Summary
Single cell RNA-Seq has emerged as a powerful tool in diverse applications, ranging from determining the cell-type composition of tissues to uncovering the regulators of developmental programs. A near-universal step in the analysis of single cell RNA-Seq data is to hypothesize the identity of each cell. Often, this is achieved by finding cells that express combinations of marker genes that had previously been implicated as being cell-type specific, an approach that is not quantitative and does not explicitly take advantage of other single cell RNA-Seq studies. Here, we describe our tool, SingleCellNet, which addresses these issues and enables the classification of query single cell RNA-Seq data in comparison to reference single cell RNA-Seq data. SingleCellNet compares favorably to other methods, and it is notably able to make sensitive and accurate classifications across platforms and species. We demonstrate how SingleCellNet can be used to classify previously undetermined cells, and how it can be used to assess the outcome of cell fate engineering experiments.
Highlight
SingleCellNet (SCN) enables the classification of scRNA-Seq data across platforms and species
SCN is open source and extendible
We illustrate the utility of SCN with three example applications
Highlight
Introduction
Single cell RNA-Seq (scRNA-Seq) has rapidly emerged as a powerful tool to generate cell atlases of organs, tissues, and even complete organisms (Cao et al., 2017; Han et al., 2018; Tabula Muris Consortium et al., 2018), to define stages and regulators of lineage commitment during development (Kumar et al., 2017), and to determine how perturbations such as age, pathology, or genetic variation impact cell composition and cell state (Haber et al., 2017; Kowalczyk et al., 2015; Park et al., 2018; Patel et al., 2014).
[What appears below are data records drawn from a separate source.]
-- ==== Sys2Proof/Machine/Latency.lean ====
section
/-! DEFINITION. Machine/Latency.lean: the order of the stages that traffic passes and the latency figures of chapter 1, as data and as functions of the state
(R23, R34 to R38, R93, R121, R145). -/

namespace Sys2Proof.Machine

/-- A latency in units of 0.1 ns: typical and maximum. -/
structure Latency where
  typ : Nat
  max : Nat
  deriving DecidableEq, Repr

def Latency.add (a b : Latency) : Latency := ⟨a.typ + b.typ, a.max + b.max⟩
def Latency.sum (l : List Latency) : Latency := l.foldl Latency.add ⟨0, 0⟩

/-- The stages from a client lane to CPn in their order (Table 1-3, Table 1-8): none is ever skipped or moved. -/
inductive TxStage where
  | ethRx | stitchRx | assembly | dram | seamIo | encryption | slots | fec | mapping | seamCv
  deriving DecidableEq, Repr

/-- The stages from CPn to a client lane in their order (Table 1-4, Table 1-9). -/
inductive RxStage where
  | adc | cd | mimo | fec | deframing | authHold | seamIo | alignment | ethTx | stitchTx
  deriving DecidableEq, Repr

/-- The transmit path of an Ethernet or a Stitch channel (R23): a buffered bundle is written to its DRAM buffer and read from it after the assembly. -/
def txPath (eth buffered : Bool) : List TxStage :=
  (if eth then .ethRx else .stitchRx) :: .assembly :: (if buffered then [.dram] else []) ++ [.seamIo, .encryption, .slots, .fec, .mapping, .seamCv]

/-- The receive path; only encrypted channels are held for authentication (R17, R35), only protected ones aligned and selected. -/
def rxPath (eth encrypted prot : Bool) : List RxStage :=
  [.adc, .cd, .mimo, .fec, .deframing] ++ (if encrypted then [.authHold] else []) ++ [.seamIo] ++ (if prot then [.alignment] else [])
    ++ [if eth then .ethTx else .stitchTx]

/-- Table 1-8; the DRAM residence of a buffered bundle is at least 0.8 µs and typically 1.2 µs, and no maximum is given (R36): the entry holds the typical
figure twice. -/
def TxStage.latency : TxStage → Latency
  | .ethRx => ⟨4200, 5500⟩
  | .stitchRx => ⟨1600, 2200⟩
  | .assembly => ⟨800, 1200⟩
  | .dram => ⟨12000, 12000⟩
  | .seamIo => ⟨300, 400⟩
  | .encryption => ⟨400, 500⟩
  | .slots => ⟨1200, 2300⟩
  | .fec => ⟨3600, 3800⟩
  | .mapping => ⟨2200, 2600⟩
  | .seamCv => ⟨400, 500⟩

/-- The decoding of a carrier's profile: with N iterations on a native one, 0.12 µs less in the short latency mode (Table 1-9, R191); the agreement's decoder on
an interop one (Table 8-6, R200). -/
def fecLatency (profile n latmode : Nat) : Latency :=
  if profile = 1 then ⟨31000, 33000⟩
  else if profile = 2 then ⟨24000, 26000⟩
  else if latmode = 1 then ⟨5000 + 600 * n - 1200, 6000 + 600 * n - 1200⟩
  else ⟨5000 + 600 * n, 6000 + 600 * n⟩

/-- Table 1-9, with H lasts held and the carrier's decoding; alignment and selection add 2.0 µs (R36). -/
def RxStage.latency (h : Nat) (dec : Latency) : RxStage → Latency
  | .adc => ⟨400, 500⟩
  | .cd => ⟨1000 + 175 * h, 1100 + 175 * h⟩
  | .mimo => ⟨2800, 3200⟩
  | .fec => dec
  | .deframing => ⟨1400, 2500⟩
  | .authHold => ⟨135168, 135600⟩
  | .seamIo => ⟨300, 400⟩
  | .alignment => ⟨20000, 20000⟩
  | .ethTx => ⟨3000, 4000⟩
  | .stitchTx => ⟨1200, 1600⟩

/-- The transmit latency of a cut-through channel (R34). -/
def txLatency (eth : Bool) : Latency := Latency.sum ((txPath eth false).map TxStage.latency)

/-- The receive latency of a cut-through, unprotected channel (R35). -/
def rxLatency (eth encrypted : Bool) (h : Nat) (dec : Latency) : Latency := Latency.sum ((rxPath eth encrypted false).map (RxStage.latency h dec))

/-- The profile of carrier `n`'s receive direction. -/
def Dev.rxProfile (d : Dev) (n : Nat) : Nat := ((d.rx n).op.map (·.profile)).getD 0

/-- The receive latency of carrier `n` now: the lasts it holds, its decoder, the iterations and the latency mode in force. -/
def Dev.rxLatency (d : Dev) (n : Nat) (eth encrypted : Bool) : Latency := 
  Machine.rxLatency eth encrypted (d.heldLasts n) (fecLatency (d.rxProfile n) (d.fec n).iter (d.fec n).latmode)

/-- What a buffered bundle adds: its DRAM residence, at least 0.8 µs and 1.2 µs typically (R36). -/
def bufferedTyp : Nat := 12000
def bufferedMin : Nat := 8000

/-- A protected channel: the later leg and 2.0 µs for alignment and selection (R36). -/
def protectedLatency (work prot : Nat) : Nat := Nat.max work prot + 20000

/-! ### The stages inside the line datapath -/

/-- Table 4-1: every stage is always present (R93). -/
inductive LineTxStage where
  | mapping | pilots | nlPre | cdAndShaping | breeze | iqAndBalance | preEmphasis | skew | quantise | dac
  deriving DecidableEq, Repr

/-- How a change of a stage reaches the output (Tables 4-1, 5-1, 6-1). -/
inductive Change where
  | carrierSet | crossFade | breezeRamp | frameSteps | atOnce | setSwitch | continuous | every64Symbols | everySymbol | none
  deriving DecidableEq, Repr

def LineTxStage.change : LineTxStage → Change
  | .mapping => .carrierSet
  | .pilots => .carrierSet
  | .nlPre => .crossFade
  | .cdAndShaping => .crossFade
  | .breeze => .breezeRamp
  | .iqAndBalance => .frameSteps
  | .preEmphasis => .crossFade
  | .skew => .frameSteps
  | .quantise => .atOnce
  | .dac => .atOnce

def lineTxPath : List LineTxStage := [.mapping, .pilots, .nlPre, .cdAndShaping, .breeze, .iqAndBalance, .preEmphasis, .skew, .quantise, .dac]

/-- Tables 5-1 and 6-1 (R121, R145). -/
inductive LineRxStage where
  | adc | seamCv | level | deskew | cd | cdTrim | interpolator | equaliser | derotation | phase | nlComp | quality
  deriving DecidableEq, Repr

def LineRxStage.change : LineRxStage → Change
  | .adc => .atOnce
  | .seamCv => .none
  | .level => .atOnce
  | .deskew => .frameSteps
  | .cd => .setSwitch
  | .cdTrim => .crossFade
  | .interpolator => .continuous
  | .equaliser => .every64Symbols
  | .derotation => .continuous
  | .phase => .everySymbol
  | .nlComp => .crossFade
  | .quality => .none

def lineRxPath : List LineRxStage :=
  [.adc, .seamCv, .level, .deskew, .cd, .cdTrim, .interpolator, .equaliser, .derotation, .phase, .nlComp, .quality]

/-- The equaliser (R147): each of four output lanes is the sum of the four input lanes through real taps, `tap out inp i`; lane samples are at
half-symbol spacing, newest first. -/
def mimoOut (taps : Nat) (tap : Nat → Nat → Nat → Int) (lane : Nat → Nat → Int) (out : Nat) : Int :=
  ([0, 1, 2, 3] : List Nat).foldl (fun acc inp => (List.range taps).foldl (fun a i => a + tap out inp i * lane inp i) acc) 0

/-- The step of a tap update in units of 2⁻¹⁶: 16 × μ in pre-convergence, μ afterwards (R147). -/
def Dev.mimoStep (d : Dev) (env : Env) (n : Nat) : Nat :=
  (if (d.rx n).acq = .preconverge then 16 else 1) * env.par.nat (pRxMimoMu + n)

/-! ### Power budget (R37, R38) -/

/-- Table 1-7 in watts: typical and maximum. -/
def powerBudget : List (Nat × Nat) := [(76, 90), (34, 44), (36, 42), (10, 12), (18, 38), (2, 3), (22, 27), (12, 16), (4, 5), (21, 33)]

/-- Input power of the full configuration, and what leaves through the lid at most. -/
def inputPowerTyp : Nat := sumBy (·.1) powerBudget
def inputPowerMax : Nat := sumBy (·.2) powerBudget
def lidTdp : Nat := 300

end Sys2Proof.Machine
end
One of the most time-consuming aspects of scRNA-Seq investigations is annotating each cell, or in other words, determining each cell’s ‘type’. This often requires further experimentation such as in situ-based methods to localize cells within a tissue, or prospective isolation followed by functional assessment. It is evident, that a faster method with more quantitative rigor method is needed. One approach would be to develop a method that allows the direct comparison of ‘query’ scRNA-Seq data to an existing scRNA-Seq dataset in which the cells have already been identified, such as a cell atlas.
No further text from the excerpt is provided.